C’è tempo sino al 31 ottobre incluso per il ritiro: dalle 10 alle 13 e dalle 15 alle 18, presso l’ex ufficio anagrafe in piazza. Poi si farà il punto della situazione. Intanto, questa sera a Vicobellignano, alle 21, continuano gli incontri informativi nelle frazioni, dopo quelli già svolti ad Agoiolo, Cappella, Vicoboneghisio. Dopo la fiera toccherà a Fossacaprara (martedì) e Quattrocase (mercoledì). 

«Procediamo con la sperimentazione che ci dovrebbe dire come andranno le cose. Riteniamo che se i cittadini continueranno a comportarsi come hanno fatto sinora, non ci dovrebbero essere aggravi particolari sulle bollette». 
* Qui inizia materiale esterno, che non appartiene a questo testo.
-- ==== Sys2Proof/Machine/Program.lean ====
section
/-! DEFINITION. Host programs in the form of R71 and R72: statements, and the bus writes each stands for, as pairs of
an offset from `SFC_BASE` and a value. A program reaches the block only as those writes, which the host makes one
after another (`State.host`). -/

namespace Sys2Proof.Machine

/-- The offset of an operand register in the window (R60: "Register `x[i]` stands at offset `4 * i`"). -/
def OperandReg.offset : OperandReg → Nat
  | .src => 0x00
  | .dst => 0x04
  | .cnt => 0x08
  | .dstride => 0x0C
  | .sstride => 0x10
  | .val => 0x14

/-- One line of a host program. -/
inductive ProgramLine where
  /-- `SET <reg>, <value>` (R71) -/
  | set (r : OperandReg) (v : Word)
  /-- `<MNEMONIC>` or `<MNEMONIC> ctx=<c>` (R71); without `ctx=` the context number is 0 -/
  | command (i : Instr)
  /-- the operand-list form: a command followed by `name=value` pairs (R72) -/
  | withOperands (i : Instr) (operands : List (OperandReg × Word))
deriving DecidableEq, Repr

/-- A bus write: the offset from `SFC_BASE` and the value (R71). -/
abbrev BusWrite := Nat × Word

/-- The bus write of `SET` (R71). -/
def setWrite (r : OperandReg) (v : Word) : BusWrite := (OperandReg.offset r, v)

/-- The bus write of a command (R71): its word, to `CMD`. -/
def commandWrite (i : Instr) : BusWrite := (0x18, encode i)

/-- The bus writes of a line; an operand list is one `SET` per pair in the order written, then the command (R72). -/
def ProgramLine.writes : ProgramLine → List BusWrite
  | .set r v => [setWrite r v]
  | .command i => [commandWrite i]
  | .withOperands i operands => (operands.map fun p => setWrite p.1 p.2) ++ [commandWrite i]

/-- The encoding of a program: its bus writes in order (R71). -/
def programWrites (p : List ProgramLine) : List BusWrite := p.flatMap ProgramLine.writes

/-- The host's actions that make these bus writes, with the window at `base` (R8, R60). -/
def hostWrites (base : Nat) (writes : List BusWrite) : List HostEvent :=
  writes.map fun w => .write (base + w.1) 4 w.2

end Sys2Proof.Machine
end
PANNOLINI E PANNOLONI. Intanto, Casalasca è impegnata sulla questione pannolini e pannoloni. Per i primi, «stiamo cercando di fare in modo che i cittadini possano acquistare quelli compostabili nella farmacia comunale, allo stesso prezzo degli altri. La differenza verrà pagata da Casalasca alla farmacia. Il vantaggio sarà nel fatto che potranno essere collocati nei bidoni gialli ad hoc, da esporre due volte a settimana, in occasione della raccolta dell’umido». Bernardelli ha osservato che «l’operazione ha un valore ecologico, perché si produrrà meno secco». Quanto ai pannoloni, «si sta valutando la possibilità di applicare sgravi della tassazione, qualora non si trovassero di tipo compostabile». Chi produce più di quanto contenga un contenitore, «può depositare il sacchetto in più sopra il bidone. A dicembre consegneremo un secondo bidone a chi ne ha la necessità». 

28 Ottobre 2013

Commenti all'articolo

  • 2013/10/29 - 09:09

    Io stesso sto perdendo l'entusiasmo della differenziata perchè tanto non ci sono aincentivi anche di tipo economico e tutto a vantaggio solo di Casalasca e di chi porta il "nostro" materiale nei vari siti finali di stoccaggio e trasformazione.Le tasse rifiuti ogni anno aumentano e,francamente,non me ne puo' fregare di meno solo per questioni ambientali quando c'è chi ci guadagna e tanto da questo favore che fanno i cittadini.BASTA!!!!